Im planning on getting a freestyle board such as the NS Evo or GNU Street and I need a pair of bindings to match it.

I am under the impression that the Union Contact Pros. is a little stiffer than the contacts, but still more flexier than the force? Is that correct?

Anyways, I do about 60% park and 40% jumps (up to about 70feet max).
what would be good? i've also considered rome boss 390s

thanks


----------



## Nivek (Jan 24, 2008)

Rome's over both. Contact Pro's of the Unions.

Faves are either Flow M9's or K2 Companies for those decks.


----------



## daveykim (Jan 5, 2012)

could you specify why for me?
thanks!


----------



## Nivek (Jan 24, 2008)

So far Union in the last couple years has not impressed me. The 390's are a great do everything binding. M9's will be the most comfortable and provide better edge to edge performance, but not the best dampening. The Nationals have Harshmellow which in my opinion is second only to Raiden Airbags, and the urethane backs will give you enough support to satisfy but plenty of tweak in the park. Which if you wanna go with airbags you might like Zero's, but you might find them a little to soft for your board choices. Actually they'd do pretty well. 

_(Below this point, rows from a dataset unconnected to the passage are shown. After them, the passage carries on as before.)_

-- ==== Sys2Proof/Laws/Batch.lean ====
section
/-! SUPPORT. The batch converter: what each phase's step answers, and on which fields it depends. -/

namespace Sys2Proof.Machine

/-- Outside a walk the step of a BATCH is its entry step (R265). -/
theorem batchStep_of_not_walk (p : Pid) {s : State} (h : ∀ k, s.phase ≠ .walk k) : batchStep p s = batchEntry p s := by
  unfold batchStep
  split
  · exact absurd ‹_› (h _)
  · rfl
  · rfl

/-- In a walk that has a pixel left, whose bytes exist, the step converts that pixel: it writes the three bytes it
gives and moves on (R192). -/
theorem batchStep_of_walk_ok (p : Pid) {s : State} {k : Nat} {q : Triple Byte} (hw : s.phase = .walk k)
    (hk : k < s.npix) (hb : s.pixelAddr k + 2 < s.cfg.memBytes)
    (hc : convertPixel p s k (s.pixelBytes k) = .ok q) :
    batchStep p s = .next ((writePixel s (s.pixelAddr k) q).advanceTo (k + 1)) := by
  unfold batchStep
  rw [hw]
  simp only [hk, if_true, pixelStep, readPixel_eq, hb, hc]

/-- The same step where the pixel faults (R193). -/
theorem batchStep_of_walk_error (p : Pid) {s : State} {k : Nat} {f : OpFault} (hw : s.phase = .walk k)
    (hk : k < s.npix) (hb : s.pixelAddr k + 2 < s.cfg.memBytes)
    (hc : convertPixel p s k (s.pixelBytes k) = .error f) : batchStep p s = .next (s.raise f) := by
  unfold batchStep
  rw [hw]
  simp only [hk, if_true, pixelStep, readPixel_eq, hb, hc]

/-- In a walk that has no pixel left the BATCH ends (R265). -/
theorem batchStep_of_walk_end (p : Pid) {s : State} {k : Nat} (hw : s.phase = .walk k) (hk : s.npix ≤ k) :
    batchStep p s = .next s.complete := by
  unfold batchStep
  rw [hw]
  simp [Nat.not_lt.2 hk]

/-- The entry checks read the parameters, the buffer, the scales and the white registers only (R191). -/
theorem batchEntryCheck_congr (p : Pid) {s t : State} (hcfg : t.cfg = s.cfg) (haddr : t.bufAddr = s.bufAddr)
    (hoff : t.bufOff = s.bufOff) (hlen : t.bufLen = s.bufLen) (hin : t.inScale = s.inScale)
    (hout : t.outScale = s.outScale) (hx : t.wx = s.wx) (hy : t.wy = s.wy) (hz : t.wz = s.wz) (hu : t.wup = s.wup)
    (hv : t.wvp = s.wvp) : batchEntryCheck p t = batchEntryCheck p s := by
  have h1 : checkFinite t scaleRegs = checkFinite s scaleRegs :=
    checkFinite_congr (by simp [scaleRegs, State.get, hin, hout])
  have h2 : checkFinite t (pidWhiteRegs p) = checkFinite s (pidWhiteRegs p) :=
    checkFinite_congr (by cases p <;> simp [pidWhiteRegs, State.get, hx, hy, hz, hu, hv])
  unfold batchEntryCheck State.batchStart State.npix
  rw [hcfg, haddr, hoff, hlen, h1, h2]

/-- A range that passes the entry checks is inside the memory (R191). -/
theorem le_memBytes_of_batchEntryCheck {p : Pid} {s : State} (h : batchEntryCheck p s = .ok ()) :
    s.batchStart + 4 * s.npix ≤ s.cfg.memBytes := by
  unfold batchEntryCheck at h
  split at h
  · cases h
  · omega

/-- The pixel conversion reads the parameters, the scales and the white registers only (R192). -/
theorem convertPixel_congr (p : Pid) {s t : State} (k : Nat) (b : Triple Byte) (hcfg : t.cfg = s.cfg)
    (hin : t.inScale = s.inScale) (hout : t.outScale = s.outScale) (hx : t.wx = s.wx) (hy : t.wy = s.wy)
    (hz : t.wz = s.wz) (hu : t.wup = s.wup) (hv : t.wvp = s.wvp) :
    convertPixel p t k b = convertPixel p s k b := by
  have hw : t.white = s.white := by simp only [State.white, hx, hy, hz]
  have hp : ∀ c, pipe p t c = pipe p s c := by
    intro c; cases p <;> simp only [pipe, hcfg, hw, hy, hu, hv]
  unfold convertPixel
  simp only [hcfg, hin, hout, hp]

/-- A fault inside a pixel carries the pixel's index (R192). -/
theorem info_of_convertPixel {p : Pid} {s : State} {k : Nat} {b : Triple Byte} {f : OpFault}
    (h : convertPixel p s k b = .error f) : f.info = k := by
  unfold convertPixel atPixel at h
  split at h
  · cases h
  · simp only [Except.error.injEq] at h
    rw [← h]

theorem decodePixel_of_finite {scale : Triple F32} {b : Triple Byte} (h : (channelsOf scale b).Finite) :
    decodePixel scale b = .ok (channelsOf scale b) := by
  obtain ⟨h0, h1, h2⟩ := h
  simp only [channelsOf] at h0 h1 h2
  simp only [decodePixel, decodeChannel, h0, h1, h2, if_true]
  rfl

theorem decodePixel_of_not_finite {scale : Triple F32} {b : Triple Byte} (h : ¬(channelsOf scale b).Finite) :
    decodePixel scale b = .error ⟨.domainOperand, 0⟩ := by
  simp only [Triple.Finite, channelsOf] at h
  simp only [decodePixel, decodeChannel]
  by_cases h0 : isFinite (fdiv (i2f b.c0.toNat) scale.c0) = true
  · by_cases h1 : isFinite (fdiv (i2f b.c1.toNat) scale.c1) = true
    · simp only [h0, h1, show ¬isFinite (fdiv (i2f b.c2.toNat) scale.c2) = true by tauto, if_true]; rfl
    · simp only [h0, h1, if_true]; rfl
  · simp only [h0]; rfl

theorem quantizeTriple_of_not_nan {cfg : Config} {o scale : Triple F32} (info : Nat → Nat)
    (h : AllPass (fun x => !isNaN x) (mulLanes o scale)) :
    quantizeTriple cfg o scale info = .ok ((mulLanes o scale).map (clampByte cfg.qround)) := by
  obtain ⟨h0, h1, h2⟩ := h
  simp only [mulLanes, Bool.not_eq_true'] at h0 h1 h2
  simp only [quantizeTriple, quantize, h0, h1, h2]
  rfl

theorem quantizeTriple_of_nan {cfg : Config} {o scale : Triple F32} (k : Nat)
    (h : ¬AllPass (fun x => !isNaN x) (mulLanes o scale)) :
    quantizeTriple cfg o scale (fun _ => k) = .error ⟨.quantNan, k⟩ := by
  simp only [AllPass, mulLanes, Bool.not_eq_true'] at h
  simp only [quantizeTriple, quantize]
  by_cases h0 : isNaN (fmul o.c0 scale.c0) = false
  · by_cases h1 : isNaN (fmul o.c1 scale.c1) = false
    · have h2 : isNaN (fmul o.c2 scale.c2) = true := by
        by_contra hc
        exact h ⟨h0, h1, by simpa using hc⟩
      simp only [h0, h1, h2, if_true]; rfl
    · simp only [Bool.not_eq_false] at h1
      simp only [h0, h1, if_true]; rfl
  · simp only [Bool.not_eq_false] at h0
    simp only [h0]; rfl

/-- The bytes of the pixel just written (R192). -/
theorem pixelBytes_writePixel {s : State} (hm : Memory.wf s.mem) (k : Nat) (q : Triple Byte) :
    (writePixel s (s.pixelAddr k) q).pixelBytes k = q := by
  have h : (writePixel s (s.pixelAddr k) q).pixelAddr k = s.pixelAddr k := rfl
  simp only [State.pixelBytes, h, byteAt_writePixel hm]
  cases q
  simp

/-- The bytes of another pixel stay (R53, R192). -/
theorem pixelBytes_writePixel_of_ne (s : State) {j k : Nat} (q : Triple Byte) (h : j ≠ k) :
    (writePixel s (s.pixelAddr k) q).pixelBytes j = s.pixelBytes j := by
  have hj : (writePixel s (s.pixelAddr k) q).pixelAddr j = s.pixelAddr j := rfl
  have hne : ∀ d ≤ 2, ∀ e ≤ 2, s.pixelAddr j + d ≠ s.pixelAddr k + e := by
    intro d hd e he
    unfold State.pixelAddr
    omega
  have hb : ∀ d ≤ 2, (writePixel s (s.pixelAddr k) q).byteAt (s.pixelAddr j + d) = s.byteAt (s.pixelAddr j + d) :=
    fun d hd => byteAt_writePixel_of_ne s _ _ q (hne d hd 0 (by omega)) (hne d hd 1 (by omega)) (hne d hd 2 (by omega))
  have h0 := hb 0 (by omega)
  simp only [Nat.add_zero] at h0
  simp only [State.pixelBytes, hj, h0, hb 1 (by omega), hb 2 (by omega)]

end Sys2Proof.Machine
end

Changed my mind, get Zero's. When I was going to get a Blacklist I was planning on putting Zero's on it. Airbags are the shiznat and the highback is just enough for what I like in a binding. Skatey feel.


----------



## daveykim (Jan 5, 2012)

nice the zeros seem like great bindings too. how are they for mid size jumps? do they provide just enough cushion you think?


----------